» Work required
Among the entries below, please repeat exactly and only the lines from the line containing "l).pending = s.pending := rfl" to the line containing "s).ttb = s.ttb := rfl", both lines included.

Saved entries
-=-=-

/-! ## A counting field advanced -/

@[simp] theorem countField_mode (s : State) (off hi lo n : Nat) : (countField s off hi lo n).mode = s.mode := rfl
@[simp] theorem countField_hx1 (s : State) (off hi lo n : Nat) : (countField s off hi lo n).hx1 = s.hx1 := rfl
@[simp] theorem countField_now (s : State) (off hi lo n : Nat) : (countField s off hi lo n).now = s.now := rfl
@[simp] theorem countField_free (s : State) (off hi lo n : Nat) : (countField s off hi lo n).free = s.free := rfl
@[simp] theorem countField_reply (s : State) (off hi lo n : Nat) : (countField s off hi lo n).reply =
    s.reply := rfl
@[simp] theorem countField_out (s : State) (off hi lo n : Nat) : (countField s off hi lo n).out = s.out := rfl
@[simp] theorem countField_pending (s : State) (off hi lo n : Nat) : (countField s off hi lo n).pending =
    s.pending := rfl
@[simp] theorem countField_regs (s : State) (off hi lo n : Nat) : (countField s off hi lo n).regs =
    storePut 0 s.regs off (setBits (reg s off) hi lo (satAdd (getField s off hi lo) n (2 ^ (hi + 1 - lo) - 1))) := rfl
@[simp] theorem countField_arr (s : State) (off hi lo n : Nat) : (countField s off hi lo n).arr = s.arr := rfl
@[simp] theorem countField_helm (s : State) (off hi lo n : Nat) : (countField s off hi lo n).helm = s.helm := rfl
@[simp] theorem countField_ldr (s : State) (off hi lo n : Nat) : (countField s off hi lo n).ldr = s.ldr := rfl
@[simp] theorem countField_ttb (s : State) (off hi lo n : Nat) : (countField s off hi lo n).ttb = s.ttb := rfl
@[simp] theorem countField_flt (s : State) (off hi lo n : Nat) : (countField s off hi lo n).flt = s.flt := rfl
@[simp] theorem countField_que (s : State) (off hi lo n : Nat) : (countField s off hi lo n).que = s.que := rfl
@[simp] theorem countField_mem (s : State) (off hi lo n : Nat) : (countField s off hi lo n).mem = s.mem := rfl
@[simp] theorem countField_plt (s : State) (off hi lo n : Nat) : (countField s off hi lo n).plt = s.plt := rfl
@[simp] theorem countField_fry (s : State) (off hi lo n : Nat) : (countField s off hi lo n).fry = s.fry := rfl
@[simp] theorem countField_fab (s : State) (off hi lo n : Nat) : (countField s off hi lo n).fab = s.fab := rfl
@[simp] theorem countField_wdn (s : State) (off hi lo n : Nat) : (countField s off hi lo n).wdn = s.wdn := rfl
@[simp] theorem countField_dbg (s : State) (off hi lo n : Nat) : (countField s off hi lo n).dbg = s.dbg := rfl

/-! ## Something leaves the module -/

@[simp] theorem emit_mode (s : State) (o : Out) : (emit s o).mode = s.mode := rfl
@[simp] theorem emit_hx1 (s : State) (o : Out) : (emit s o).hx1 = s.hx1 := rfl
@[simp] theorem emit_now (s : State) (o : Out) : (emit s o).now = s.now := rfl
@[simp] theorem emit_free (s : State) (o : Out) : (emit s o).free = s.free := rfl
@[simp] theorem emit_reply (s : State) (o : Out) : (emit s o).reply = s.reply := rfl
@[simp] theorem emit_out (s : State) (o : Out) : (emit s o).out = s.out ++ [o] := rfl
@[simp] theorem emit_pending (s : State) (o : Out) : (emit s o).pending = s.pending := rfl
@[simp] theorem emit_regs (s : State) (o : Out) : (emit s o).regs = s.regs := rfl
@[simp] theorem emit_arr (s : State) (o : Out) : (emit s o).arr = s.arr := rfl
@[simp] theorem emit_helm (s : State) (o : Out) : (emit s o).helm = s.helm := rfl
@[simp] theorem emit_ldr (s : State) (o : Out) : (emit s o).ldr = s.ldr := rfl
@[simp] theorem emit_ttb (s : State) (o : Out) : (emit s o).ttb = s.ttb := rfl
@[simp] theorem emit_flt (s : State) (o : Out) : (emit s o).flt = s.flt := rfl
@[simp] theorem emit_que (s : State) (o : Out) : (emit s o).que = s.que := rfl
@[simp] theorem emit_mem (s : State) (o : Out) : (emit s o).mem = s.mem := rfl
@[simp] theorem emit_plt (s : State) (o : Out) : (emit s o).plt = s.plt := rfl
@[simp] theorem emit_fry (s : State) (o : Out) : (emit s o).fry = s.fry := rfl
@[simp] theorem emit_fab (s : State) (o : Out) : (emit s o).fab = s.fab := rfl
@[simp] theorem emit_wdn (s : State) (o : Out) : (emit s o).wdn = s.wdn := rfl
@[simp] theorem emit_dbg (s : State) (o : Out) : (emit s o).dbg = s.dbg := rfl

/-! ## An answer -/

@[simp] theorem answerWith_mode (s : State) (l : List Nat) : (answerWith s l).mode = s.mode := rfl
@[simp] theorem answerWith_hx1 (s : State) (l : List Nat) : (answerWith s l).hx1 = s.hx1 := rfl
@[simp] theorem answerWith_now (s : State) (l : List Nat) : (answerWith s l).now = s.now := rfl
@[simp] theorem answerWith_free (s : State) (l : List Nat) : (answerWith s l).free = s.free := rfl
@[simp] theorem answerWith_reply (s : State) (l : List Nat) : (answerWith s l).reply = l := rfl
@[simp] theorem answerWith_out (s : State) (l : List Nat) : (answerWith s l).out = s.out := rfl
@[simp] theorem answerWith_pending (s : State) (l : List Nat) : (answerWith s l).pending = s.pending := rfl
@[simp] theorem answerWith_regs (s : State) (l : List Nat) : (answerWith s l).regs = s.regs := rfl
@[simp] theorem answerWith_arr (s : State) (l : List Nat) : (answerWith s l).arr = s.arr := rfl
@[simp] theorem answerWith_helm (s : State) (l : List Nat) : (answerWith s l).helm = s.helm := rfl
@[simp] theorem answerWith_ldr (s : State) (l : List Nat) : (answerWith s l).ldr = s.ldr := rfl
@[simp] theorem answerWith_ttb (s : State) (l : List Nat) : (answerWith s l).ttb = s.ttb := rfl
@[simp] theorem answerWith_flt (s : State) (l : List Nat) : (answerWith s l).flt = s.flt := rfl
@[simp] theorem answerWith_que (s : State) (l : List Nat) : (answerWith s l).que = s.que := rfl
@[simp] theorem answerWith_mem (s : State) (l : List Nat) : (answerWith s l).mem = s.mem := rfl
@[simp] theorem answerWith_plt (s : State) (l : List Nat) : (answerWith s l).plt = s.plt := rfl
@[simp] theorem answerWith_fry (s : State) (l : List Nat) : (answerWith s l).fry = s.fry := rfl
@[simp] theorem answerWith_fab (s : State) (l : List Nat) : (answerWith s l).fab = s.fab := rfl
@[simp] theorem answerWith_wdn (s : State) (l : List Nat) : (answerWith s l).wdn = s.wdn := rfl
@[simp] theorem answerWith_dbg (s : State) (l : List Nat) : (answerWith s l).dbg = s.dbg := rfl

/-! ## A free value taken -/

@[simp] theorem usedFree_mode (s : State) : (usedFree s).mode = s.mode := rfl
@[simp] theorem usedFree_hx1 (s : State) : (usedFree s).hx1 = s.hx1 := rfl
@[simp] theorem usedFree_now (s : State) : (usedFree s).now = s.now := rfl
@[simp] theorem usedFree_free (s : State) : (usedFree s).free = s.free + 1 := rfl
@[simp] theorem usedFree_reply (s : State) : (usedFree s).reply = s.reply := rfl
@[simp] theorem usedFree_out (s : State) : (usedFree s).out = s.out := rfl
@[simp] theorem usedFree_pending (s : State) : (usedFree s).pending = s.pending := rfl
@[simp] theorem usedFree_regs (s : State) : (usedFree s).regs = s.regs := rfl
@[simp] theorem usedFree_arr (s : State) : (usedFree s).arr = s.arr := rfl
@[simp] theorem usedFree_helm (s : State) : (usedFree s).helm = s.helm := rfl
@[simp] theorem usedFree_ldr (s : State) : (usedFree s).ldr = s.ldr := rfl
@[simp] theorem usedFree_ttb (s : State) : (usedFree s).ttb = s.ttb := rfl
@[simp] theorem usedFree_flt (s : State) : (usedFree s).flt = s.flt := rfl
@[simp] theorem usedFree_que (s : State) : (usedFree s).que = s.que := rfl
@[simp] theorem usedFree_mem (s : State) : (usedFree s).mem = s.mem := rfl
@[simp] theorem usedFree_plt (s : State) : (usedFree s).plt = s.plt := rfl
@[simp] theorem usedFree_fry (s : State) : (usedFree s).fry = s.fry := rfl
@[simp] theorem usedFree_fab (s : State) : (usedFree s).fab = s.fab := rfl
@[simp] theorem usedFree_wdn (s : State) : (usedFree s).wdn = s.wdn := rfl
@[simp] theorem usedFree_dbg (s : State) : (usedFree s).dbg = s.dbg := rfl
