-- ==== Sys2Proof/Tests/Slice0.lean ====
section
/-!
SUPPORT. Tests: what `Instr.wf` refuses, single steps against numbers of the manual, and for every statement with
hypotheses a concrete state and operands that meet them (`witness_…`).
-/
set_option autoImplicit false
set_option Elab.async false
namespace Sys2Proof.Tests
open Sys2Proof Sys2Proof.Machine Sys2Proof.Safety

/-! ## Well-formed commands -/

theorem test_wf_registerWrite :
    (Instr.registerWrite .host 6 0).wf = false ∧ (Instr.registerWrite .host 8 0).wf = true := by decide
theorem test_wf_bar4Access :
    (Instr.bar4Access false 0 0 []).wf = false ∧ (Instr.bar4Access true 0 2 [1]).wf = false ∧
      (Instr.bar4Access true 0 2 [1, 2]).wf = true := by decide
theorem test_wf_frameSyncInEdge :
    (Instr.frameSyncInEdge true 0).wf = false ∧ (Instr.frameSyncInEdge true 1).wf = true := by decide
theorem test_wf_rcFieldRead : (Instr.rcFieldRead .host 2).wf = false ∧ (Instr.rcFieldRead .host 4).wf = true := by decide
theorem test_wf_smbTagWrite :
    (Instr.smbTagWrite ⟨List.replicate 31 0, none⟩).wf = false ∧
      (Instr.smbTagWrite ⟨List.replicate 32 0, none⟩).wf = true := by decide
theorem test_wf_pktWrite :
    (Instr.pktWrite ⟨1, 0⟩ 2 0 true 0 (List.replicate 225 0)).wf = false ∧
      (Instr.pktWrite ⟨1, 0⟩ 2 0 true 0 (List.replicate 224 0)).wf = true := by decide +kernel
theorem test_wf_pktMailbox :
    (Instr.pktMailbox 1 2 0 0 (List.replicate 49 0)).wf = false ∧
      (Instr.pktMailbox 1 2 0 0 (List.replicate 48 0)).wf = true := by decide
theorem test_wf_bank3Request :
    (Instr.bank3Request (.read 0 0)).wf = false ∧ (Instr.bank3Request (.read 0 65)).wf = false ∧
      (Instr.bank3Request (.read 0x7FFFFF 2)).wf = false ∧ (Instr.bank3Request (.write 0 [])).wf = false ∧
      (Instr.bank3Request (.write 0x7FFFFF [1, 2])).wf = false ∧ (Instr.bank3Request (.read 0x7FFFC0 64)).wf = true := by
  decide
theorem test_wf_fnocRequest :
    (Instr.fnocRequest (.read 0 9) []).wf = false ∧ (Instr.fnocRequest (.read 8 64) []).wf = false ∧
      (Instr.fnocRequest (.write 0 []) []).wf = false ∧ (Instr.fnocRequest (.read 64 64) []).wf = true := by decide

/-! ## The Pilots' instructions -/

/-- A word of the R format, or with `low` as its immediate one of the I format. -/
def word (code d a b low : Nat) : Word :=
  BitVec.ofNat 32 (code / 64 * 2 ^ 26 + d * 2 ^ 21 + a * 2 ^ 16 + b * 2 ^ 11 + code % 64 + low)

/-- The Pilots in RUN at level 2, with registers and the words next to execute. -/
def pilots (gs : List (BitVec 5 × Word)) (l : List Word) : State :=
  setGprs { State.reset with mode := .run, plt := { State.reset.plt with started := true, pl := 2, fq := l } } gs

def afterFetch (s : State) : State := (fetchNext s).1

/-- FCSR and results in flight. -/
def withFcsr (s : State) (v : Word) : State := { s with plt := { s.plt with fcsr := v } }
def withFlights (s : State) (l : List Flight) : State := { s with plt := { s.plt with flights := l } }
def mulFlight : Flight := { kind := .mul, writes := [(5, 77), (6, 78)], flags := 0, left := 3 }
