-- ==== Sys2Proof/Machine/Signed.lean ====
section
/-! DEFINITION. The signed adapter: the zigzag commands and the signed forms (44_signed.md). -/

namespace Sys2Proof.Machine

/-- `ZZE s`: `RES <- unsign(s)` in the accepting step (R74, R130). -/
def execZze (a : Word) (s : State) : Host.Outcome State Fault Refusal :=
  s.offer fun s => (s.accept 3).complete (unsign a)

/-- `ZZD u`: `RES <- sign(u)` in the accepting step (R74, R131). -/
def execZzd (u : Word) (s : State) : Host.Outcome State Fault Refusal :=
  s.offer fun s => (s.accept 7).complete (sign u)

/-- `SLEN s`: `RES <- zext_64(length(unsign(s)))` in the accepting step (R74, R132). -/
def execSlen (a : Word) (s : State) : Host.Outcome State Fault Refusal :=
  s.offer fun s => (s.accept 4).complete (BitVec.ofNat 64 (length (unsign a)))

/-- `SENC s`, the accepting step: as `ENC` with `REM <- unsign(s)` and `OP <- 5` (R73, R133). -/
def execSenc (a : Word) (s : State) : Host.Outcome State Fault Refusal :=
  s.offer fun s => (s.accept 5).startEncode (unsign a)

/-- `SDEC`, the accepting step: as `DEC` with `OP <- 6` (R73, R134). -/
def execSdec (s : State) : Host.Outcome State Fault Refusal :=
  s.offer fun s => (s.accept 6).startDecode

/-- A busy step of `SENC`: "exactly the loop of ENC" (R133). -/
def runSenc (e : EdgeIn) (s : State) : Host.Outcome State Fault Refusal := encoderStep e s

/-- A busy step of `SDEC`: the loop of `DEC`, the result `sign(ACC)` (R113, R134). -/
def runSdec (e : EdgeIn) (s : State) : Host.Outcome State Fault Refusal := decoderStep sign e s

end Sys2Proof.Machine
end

-=-=-

» Exercise response
@[simp] theorem answerWith_pending (s : State) (l : List Nat) : (answerWith s l).pending = s.pending := rfl
@[simp] theorem answerWith_regs (s : State) (l : List Nat) : (answerWith s l).regs = s.regs := rfl
@[simp] theorem answerWith_arr (s : State) (l : List Nat) : (answerWith s l).arr = s.arr := rfl
@[simp] theorem answerWith_helm (s : State) (l : List Nat) : (answerWith s l).helm = s.helm := rfl
@[simp] theorem answerWith_ldr (s : State) (l : List Nat) : (answerWith s l).ldr = s.ldr := rfl
@[simp] theorem answerWith_ttb (s : State) (l : List Nat) : (answerWith s l).ttb = s.ttb := rfl
@[simp] theorem answerWith_flt (s : State) (l : List Nat) : (answerWith s l).flt = s.flt := rfl
@[simp] theorem answerWith_que (s : State) (l : List Nat) : (answerWith s l).que = s.que := rfl
@[simp] theorem answerWith_mem (s : State) (l : List Nat) : (answerWith s l).mem = s.mem := rfl
@[simp] theorem answerWith_plt (s : State) (l : List Nat) : (answerWith s l).plt = s.plt := rfl
@[simp] theorem answerWith_fry (s : State) (l : List Nat) : (answerWith s l).fry = s.fry := rfl
@[simp] theorem answerWith_fab (s : State) (l : List Nat) : (answerWith s l).fab = s.fab := rfl
@[simp] theorem answerWith_wdn (s : State) (l : List Nat) : (answerWith s l).wdn = s.wdn := rfl
@[simp] theorem answerWith_dbg (s : State) (l : List Nat) : (answerWith s l).dbg = s.dbg := rfl

/-! ## A free value taken -/

@[simp] theorem usedFree_mode (s : State) : (usedFree s).mode = s.mode := rfl
@[simp] theorem usedFree_hx1 (s : State) : (usedFree s).hx1 = s.hx1 := rfl
@[simp] theorem usedFree_now (s : State) : (usedFree s).now = s.now := rfl
@[simp] theorem usedFree_free (s : State) : (usedFree s).free = s.free + 1 := rfl
@[simp] theorem usedFree_reply (s : State) : (usedFree s).reply = s.reply := rfl
@[simp] theorem usedFree_out (s : State) : (usedFree s).out = s.out := rfl
@[simp] theorem usedFree_pending (s : State) : (usedFree s).pending = s.pending := rfl
@[simp] theorem usedFree_regs (s : State) : (usedFree s).regs = s.regs := rfl
@[simp] theorem usedFree_arr (s : State) : (usedFree s).arr = s.arr := rfl
@[simp] theorem usedFree_helm (s : State) : (usedFree s).helm = s.helm := rfl
@[simp] theorem usedFree_ldr (s : State) : (usedFree s).ldr = s.ldr := rfl
@[simp] theorem usedFree_ttb (s : State) : (usedFree s).ttb = s.ttb := rfl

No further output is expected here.